In the context of a climate deal, the United States in some senses best viewed a rogue state that cannot be trusted to act rationally. Its political system, not without justification, is considered fickle and unpredictable; the other nations of the world are therefore very eager to negotiate a deal that can be substantially brought into being while President Obama is in office (lest they wait too long and wind up with, say, Sarah Palin instead). Ironically, this gives the United States a lot of leverage; you have to be careful when negotiating with someone who may not only walk out of the room but who may not return to hear your counter-offer.

But because of President Obama, who still commands the respect of the overwhelming majority of the participants here, the United States is also considered capable of agreeing to a deal that the rest of the world can (barely) live with. Although people are worried about the United States’ ability to commit to greenhouse gas reductions through its Congress (as one American participant remarked to me today, referring to the Senate: “There are 100 human beings standing behind us and a global commitment”) there is a very credible Plan B in the form of regulations mandated through the EPA, which recently declared greenhouse gases a danger to public health. Indeed, it would be hard to overstate the importance of the EPA ruling. Domestically, it could swing business groups behind a cap-and-trade system, which they consider a lesser evil, and Internationally, it gives us credibility — a tangible sign that we’re starting to “get it”.

It appears to me, then, that there may indeed be an overlap between what the United States wants and what the rest of the world is willing to give. That does not mean that we’d be splitting the difference with the rest of the world; the emissions targets we’d receive would almost certainly be fairly lax by the standards of the EU. But the rest of the world, somewhat mollified by the perceived humility of President Obama, have perhaps resigned themselves to the fact that the United States doesn’t have to play fair and will take what they can get.

For some nations, however, like Tuvalu, what they can get might still not be good enough. The effects of global warming are neither linear nor uniform, and if Tuvalu sinks, then it’s sunk, regardless of how pleased the rest of the world is feeling with itself. Would these underdeveloped countries indeed walk away from the negotiating table, undermining a deal that the developing and developed world were willing to broker with one another?
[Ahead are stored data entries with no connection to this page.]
-- ==== Sys2Proof/Laws/State.lean ====
section
/-! SUPPORT. The laws of the state's accessors: what each update leaves alone, field by field, and what it changes. -/

namespace Sys2Proof.Machine.State

/-! `setSite`: `site` may change; every other field stays. -/

@[simp] theorem setSite_agenda (s : State) (x : Site) : (s.setSite x).agenda = s.agenda := rfl
@[simp] theorem setSite_tick (s : State) (x : Site) : (s.setSite x).tick = s.tick := rfl
@[simp] theorem setSite_now (s : State) (x : Site) : (s.setSite x).now = s.now := rfl
@[simp] theorem setSite_resetAt (s : State) (x : Site) : (s.setSite x).resetAt = s.resetAt := rfl
@[simp] theorem setSite_free (s : State) (x : Site) : (s.setSite x).free = s.free := rfl
@[simp] theorem setSite_ev (s : State) (x : Site) : (s.setSite x).ev = s.ev := rfl
@[simp] theorem setSite_begun (s : State) (x : Site) : (s.setSite x).begun = s.begun := rfl
@[simp] theorem setSite_nextId (s : State) (x : Site) : (s.setSite x).nextId = s.nextId := rfl
@[simp] theorem setSite_reqs (s : State) (x : Site) : (s.setSite x).reqs = s.reqs := rfl
@[simp] theorem setSite_orphans (s : State) (x : Site) : (s.setSite x).orphans = s.orphans := rfl
@[simp] theorem setSite_tiles (s : State) (x : Site) : (s.setSite x).tiles = s.tiles := rfl
@[simp] theorem setSite_regions (s : State) (x : Site) : (s.setSite x).regions = s.regions := rfl
@[simp] theorem setSite_mem (s : State) (x : Site) : (s.setSite x).mem = s.mem := rfl
@[simp] theorem setSite_stale (s : State) (x : Site) : (s.setSite x).stale = s.stale := rfl
@[simp] theorem setSite_keyed (s : State) (x : Site) : (s.setSite x).keyed = s.keyed := rfl
@[simp] theorem setSite_blockWord (s : State) (x : Site) : (s.setSite x).blockWord = s.blockWord := rfl
@[simp] theorem setSite_bad (s : State) (x : Site) : (s.setSite x).bad = s.bad := rfl
@[simp] theorem setSite_vaults (s : State) (x : Site) : (s.setSite x).vaults = s.vaults := rfl
@[simp] theorem setSite_migs (s : State) (x : Site) : (s.setSite x).migs = s.migs := rfl
@[simp] theorem setSite_ptrs (s : State) (x : Site) : (s.setSite x).ptrs = s.ptrs := rfl
@[simp] theorem setSite_shooting (s : State) (x : Site) : (s.setSite x).shooting = s.shooting := rfl
@[simp] theorem setSite_shootSeq (s : State) (x : Site) : (s.setSite x).shootSeq = s.shootSeq := rfl
@[simp] theorem setSite_shootLog (s : State) (x : Site) : (s.setSite x).shootLog = s.shootLog := rfl
@[simp] theorem setSite_faults (s : State) (x : Site) : (s.setSite x).faults = s.faults := rfl
@[simp] theorem setSite_hub (s : State) (x : Site) : (s.setSite x).hub = s.hub := rfl
@[simp] theorem setSite_streams (s : State) (x : Site) : (s.setSite x).streams = s.streams := rfl
@[simp] theorem setSite_appendRes (s : State) (x : Site) : (s.setSite x).appendRes = s.appendRes := rfl
@[simp] theorem setSite_readySeq (s : State) (x : Site) : (s.setSite x).readySeq = s.readySeq := rfl
@[simp] theorem setSite_instSeq (s : State) (x : Site) : (s.setSite x).instSeq = s.instSeq := rfl
@[simp] theorem setSite_pops (s : State) (x : Site) : (s.setSite x).pops = s.pops := rfl
@[simp] theorem setSite_rsv (s : State) (x : Site) : (s.setSite x).rsv = s.rsv := rfl
@[simp] theorem setSite_lastStream (s : State) (x : Site) : (s.setSite x).lastStream = s.lastStream := rfl
@[simp] theorem setSite_prod (s : State) (x : Site) : (s.setSite x).prod = s.prod := rfl
@[simp] theorem setSite_compBuf (s : State) (x : Site) : (s.setSite x).compBuf = s.compBuf := rfl
@[simp] theorem setSite_sent (s : State) (x : Site) : (s.setSite x).sent = s.sent := rfl
@[simp] theorem setSite_irqs (s : State) (x : Site) : (s.setSite x).irqs = s.irqs := rfl
@[simp] theorem setSite_tends (s : State) (x : Site) : (s.setSite x).tends = s.tends := rfl
@[simp] theorem setSite_tendSeq (s : State) (x : Site) : (s.setSite x).tendSeq = s.tendSeq := rfl
@[simp] theorem setSite_awards (s : State) (x : Site) : (s.setSite x).awards = s.awards := rfl
@[simp] theorem setSite_wdraws (s : State) (x : Site) : (s.setSite x).wdraws = s.wdraws := rfl
@[simp] theorem setSite_retends (s : State) (x : Site) : (s.setSite x).retends = s.retends := rfl
@[simp] theorem setSite_falls (s : State) (x : Site) : (s.setSite x).falls = s.falls := rfl
@[simp] theorem setSite_links (s : State) (x : Site) : (s.setSite x).links = s.links := rfl
@[simp] theorem setSite_ready0 (s : State) (x : Site) : (s.setSite x).ready0 = s.ready0 := rfl
@[simp] theorem setSite_ready1 (s : State) (x : Site) : (s.setSite x).ready1 = s.ready1 := rfl
@[simp] theorem setSite_dead (s : State) (x : Site) : (s.setSite x).dead = s.dead := rfl
@[simp] theorem setSite_stewTvec (s : State) (x : Site) : (s.setSite x).stewTvec = s.stewTvec := rfl
@[simp] theorem setSite_stewBusy (s : State) (x : Site) : (s.setSite x).stewBusy = s.stewBusy := rfl
@[simp] theorem setSite_stewRefused (s : State) (x : Site) : (s.setSite x).stewRefused = s.stewRefused := rfl
@[simp] theorem setSite_dbgBusy (s : State) (x : Site) : (s.setSite x).dbgBusy = s.dbgBusy := rfl
@[simp] theorem setSite_dbgData (s : State) (x : Site) : (s.setSite x).dbgData = s.dbgData := rfl
@[simp] theorem setSite_dbgCause (s : State) (x : Site) : (s.setSite x).dbgCause = s.dbgCause := rfl
@[simp] theorem setSite_dbgState (s : State) (x : Site) : (s.setSite x).dbgState = s.dbgState := rfl
@[simp] theorem setSite_meas (s : State) (x : Site) : (s.setSite x).meas = s.meas := rfl
@[simp] theorem setSite_repAddr (s : State) (x : Site) : (s.setSite x).repAddr = s.repAddr := rfl
@[simp] theorem setSite_repNonce (s : State) (x : Site) : (s.setSite x).repNonce = s.repNonce := rfl
@[simp] theorem setSite_repBusy (s : State) (x : Site) : (s.setSite x).repBusy = s.repBusy := rfl
@[simp] theorem setSite_repCount (s : State) (x : Site) : (s.setSite x).repCount = s.repCount := rfl
@[simp] theorem setSite_keys (s : State) (x : Site) : (s.setSite x).keys = s.keys := rfl
@[simp] theorem setSite_nodeSet (s : State) (x : Site) : (s.setSite x).nodeSet = s.nodeSet := rfl
@[simp] theorem setSite_errs (s : State) (x : Site) : (s.setSite x).errs = s.errs := rfl
@[simp] theorem setSite_policy (s : State) (x : Site) : (s.setSite x).policy = s.policy := rfl
@[simp] theorem setSite_errWin (s : State) (x : Site) : (s.setSite x).errWin = s.errWin := rfl
@[simp] theorem setSite_islands (s : State) (x : Site) : (s.setSite x).islands = s.islands := rfl
@[simp] theorem setSite_pausedAt (s : State) (x : Site) : (s.setSite x).pausedAt = s.pausedAt := rfl
@[simp] theorem setSite_pausedSum (s : State) (x : Site) : (s.setSite x).pausedSum = s.pausedSum := rfl
@[simp] theorem setSite_watts (s : State) (x : Site) : (s.setSite x).watts = s.watts := rfl
@[simp] theorem setSite_wattsAt (s : State) (x : Site) : (s.setSite x).wattsAt = s.wattsAt := rfl
@[simp] theorem setSite_intake (s : State) (x : Site) : (s.setSite x).intake = s.intake := rfl
@[simp] theorem setSite_hartRead (s : State) (x : Site) : (s.setSite x).hartRead = s.hartRead := rfl
@[simp] theorem setSite_ckpts (s : State) (x : Site) : (s.setSite x).ckpts = s.ckpts := rfl

/-! `setEv`: `ev` may change; every other field stays. -/

@[simp] theorem setEv_agenda (s : State) (v : EvArg) : (s.setEv v).agenda = s.agenda := rfl
@[simp] theorem setEv_tick (s : State) (v : EvArg) : (s.setEv v).tick = s.tick := rfl
@[simp] theorem setEv_now (s : State) (v : EvArg) : (s.setEv v).now = s.now := rfl
@[simp] theorem setEv_resetAt (s : State) (v : EvArg) : (s.setEv v).resetAt = s.resetAt := rfl
@[simp] theorem setEv_free (s : State) (v : EvArg) : (s.setEv v).free = s.free := rfl
@[simp] theorem setEv_site (s : State) (v : EvArg) : (s.setEv v).site = s.site := rfl
@[simp] theorem setEv_begun (s : State) (v : EvArg) : (s.setEv v).begun = s.begun := rfl
@[simp] theorem setEv_nextId (s : State) (v : EvArg) : (s.setEv v).nextId = s.nextId := rfl
@[simp] theorem setEv_reqs (s : State) (v : EvArg) : (s.setEv v).reqs = s.reqs := rfl
@[simp] theorem setEv_orphans (s : State) (v : EvArg) : (s.setEv v).orphans = s.orphans := rfl
@[simp] theorem setEv_tiles (s : State) (v : EvArg) : (s.setEv v).tiles = s.tiles := rfl
@[simp] theorem setEv_regions (s : State) (v : EvArg) : (s.setEv v).regions = s.regions := rfl
@[simp] theorem setEv_mem (s : State) (v : EvArg) : (s.setEv v).mem = s.mem := rfl
@[simp] theorem setEv_stale (s : State) (v : EvArg) : (s.setEv v).stale = s.stale := rfl
@[simp] theorem setEv_keyed (s : State) (v : EvArg) : (s.setEv v).keyed = s.keyed := rfl
@[simp] theorem setEv_blockWord (s : State) (v : EvArg) : (s.setEv v).blockWord = s.blockWord := rfl
@[simp] theorem setEv_bad (s : State) (v : EvArg) : (s.setEv v).bad = s.bad := rfl
@[simp] theorem setEv_vaults (s : State) (v : EvArg) : (s.setEv v).vaults = s.vaults := rfl
@[simp] theorem setEv_migs (s : State) (v : EvArg) : (s.setEv v).migs = s.migs := rfl
@[simp] theorem setEv_ptrs (s : State) (v : EvArg) : (s.setEv v).ptrs = s.ptrs := rfl
@[simp] theorem setEv_shooting (s : State) (v : EvArg) : (s.setEv v).shooting = s.shooting := rfl
@[simp] theorem setEv_shootSeq (s : State) (v : EvArg) : (s.setEv v).shootSeq = s.shootSeq := rfl
@[simp] theorem setEv_shootLog (s : State) (v : EvArg) : (s.setEv v).shootLog = s.shootLog := rfl
@[simp] theorem setEv_faults (s : State) (v : EvArg) : (s.setEv v).faults = s.faults := rfl
@[simp] theorem setEv_hub (s : State) (v : EvArg) : (s.setEv v).hub = s.hub := rfl
@[simp] theorem setEv_streams (s : State) (v : EvArg) : (s.setEv v).streams = s.streams := rfl
@[simp] theorem setEv_appendRes (s : State) (v : EvArg) : (s.setEv v).appendRes = s.appendRes := rfl
@[simp] theorem setEv_readySeq (s : State) (v : EvArg) : (s.setEv v).readySeq = s.readySeq := rfl
@[simp] theorem setEv_instSeq (s : State) (v : EvArg) : (s.setEv v).instSeq = s.instSeq := rfl
@[simp] theorem setEv_pops (s : State) (v : EvArg) : (s.setEv v).pops = s.pops := rfl
@[simp] theorem setEv_rsv (s : State) (v : EvArg) : (s.setEv v).rsv = s.rsv := rfl
@[simp] theorem setEv_lastStream (s : State) (v : EvArg) : (s.setEv v).lastStream = s.lastStream := rfl
@[simp] theorem setEv_prod (s : State) (v : EvArg) : (s.setEv v).prod = s.prod := rfl
@[simp] theorem setEv_compBuf (s : State) (v : EvArg) : (s.setEv v).compBuf = s.compBuf := rfl
@[simp] theorem setEv_sent (s : State) (v : EvArg) : (s.setEv v).sent = s.sent := rfl
@[simp] theorem setEv_irqs (s : State) (v : EvArg) : (s.setEv v).irqs = s.irqs := rfl
@[simp] theorem setEv_tends (s : State) (v : EvArg) : (s.setEv v).tends = s.tends := rfl
@[simp] theorem setEv_tendSeq (s : State) (v : EvArg) : (s.setEv v).tendSeq = s.tendSeq := rfl
@[simp] theorem setEv_awards (s : State) (v : EvArg) : (s.setEv v).awards = s.awards := rfl
@[simp] theorem setEv_wdraws (s : State) (v : EvArg) : (s.setEv v).wdraws = s.wdraws := rfl
@[simp] theorem setEv_retends (s : State) (v : EvArg) : (s.setEv v).retends = s.retends := rfl
@[simp] theorem setEv_falls (s : State) (v : EvArg) : (s.setEv v).falls = s.falls := rfl
@[simp] theorem setEv_links (s : State) (v : EvArg) : (s.setEv v).links = s.links := rfl
@[simp] theorem setEv_ready0 (s : State) (v : EvArg) : (s.setEv v).ready0 = s.ready0 := rfl
@[simp] theorem setEv_ready1 (s : State) (v : EvArg) : (s.setEv v).ready1 = s.ready1 := rfl
@[simp] theorem setEv_dead (s : State) (v : EvArg) : (s.setEv v).dead = s.dead := rfl
@[simp] theorem setEv_stewTvec (s : State) (v : EvArg) : (s.setEv v).stewTvec = s.stewTvec := rfl
@[simp] theorem setEv_stewBusy (s : State) (v : EvArg) : (s.setEv v).stewBusy = s.stewBusy := rfl
@[simp] theorem setEv_stewRefused (s : State) (v : EvArg) : (s.setEv v).stewRefused = s.stewRefused := rfl
@[simp] theorem setEv_dbgBusy (s : State) (v : EvArg) : (s.setEv v).dbgBusy = s.dbgBusy := rfl
@[simp] theorem setEv_dbgData (s : State) (v : EvArg) : (s.setEv v).dbgData = s.dbgData := rfl
@[simp] theorem setEv_dbgCause (s : State) (v : EvArg) : (s.setEv v).dbgCause = s.dbgCause := rfl
@[simp] theorem setEv_dbgState (s : State) (v : EvArg) : (s.setEv v).dbgState = s.dbgState := rfl
@[simp] theorem setEv_meas (s : State) (v : EvArg) : (s.setEv v).meas = s.meas := rfl
@[simp] theorem setEv_repAddr (s : State) (v : EvArg) : (s.setEv v).repAddr = s.repAddr := rfl
@[simp] theorem setEv_repNonce (s : State) (v : EvArg) : (s.setEv v).repNonce = s.repNonce := rfl
@[simp] theorem setEv_repBusy (s : State) (v : EvArg) : (s.setEv v).repBusy = s.repBusy := rfl
@[simp] theorem setEv_repCount (s : State) (v : EvArg) : (s.setEv v).repCount = s.repCount := rfl
@[simp] theorem setEv_keys (s : State) (v : EvArg) : (s.setEv v).keys = s.keys := rfl
@[simp] theorem setEv_nodeSet (s : State) (v : EvArg) : (s.setEv v).nodeSet = s.nodeSet := rfl
@[simp] theorem setEv_errs (s : State) (v : EvArg) : (s.setEv v).errs = s.errs := rfl
@[simp] theorem setEv_policy (s : State) (v : EvArg) : (s.setEv v).policy = s.policy := rfl
@[simp] theorem setEv_errWin (s : State) (v : EvArg) : (s.setEv v).errWin = s.errWin := rfl
@[simp] theorem setEv_islands (s : State) (v : EvArg) : (s.setEv v).islands = s.islands := rfl
@[simp] theorem setEv_pausedAt (s : State) (v : EvArg) : (s.setEv v).pausedAt = s.pausedAt := rfl
@[simp] theorem setEv_pausedSum (s : State) (v : EvArg) : (s.setEv v).pausedSum = s.pausedSum := rfl
@[simp] theorem setEv_watts (s : State) (v : EvArg) : (s.setEv v).watts = s.watts := rfl
@[simp] theorem setEv_wattsAt (s : State) (v : EvArg) : (s.setEv v).wattsAt = s.wattsAt := rfl
@[simp] theorem setEv_intake (s : State) (v : EvArg) : (s.setEv v).intake = s.intake := rfl
@[simp] theorem setEv_hartRead (s : State) (v : EvArg) : (s.setEv v).hartRead = s.hartRead := rfl
@[simp] theorem setEv_ckpts (s : State) (v : EvArg) : (s.setEv v).ckpts = s.ckpts := rfl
That’s certainly one of ways that Copenhagen could end; although such a move would arguably be irrational, rationality does not always prevail in 190-party negotiations. But if it does end that way, I’d be skeptical that there was a deal to be had in the first place. Although Tuvalu might not be saved by a “bad” climate deal, it’s not clear, with temperatures and sea levels rising every year, that they can afford to hold out for a better one.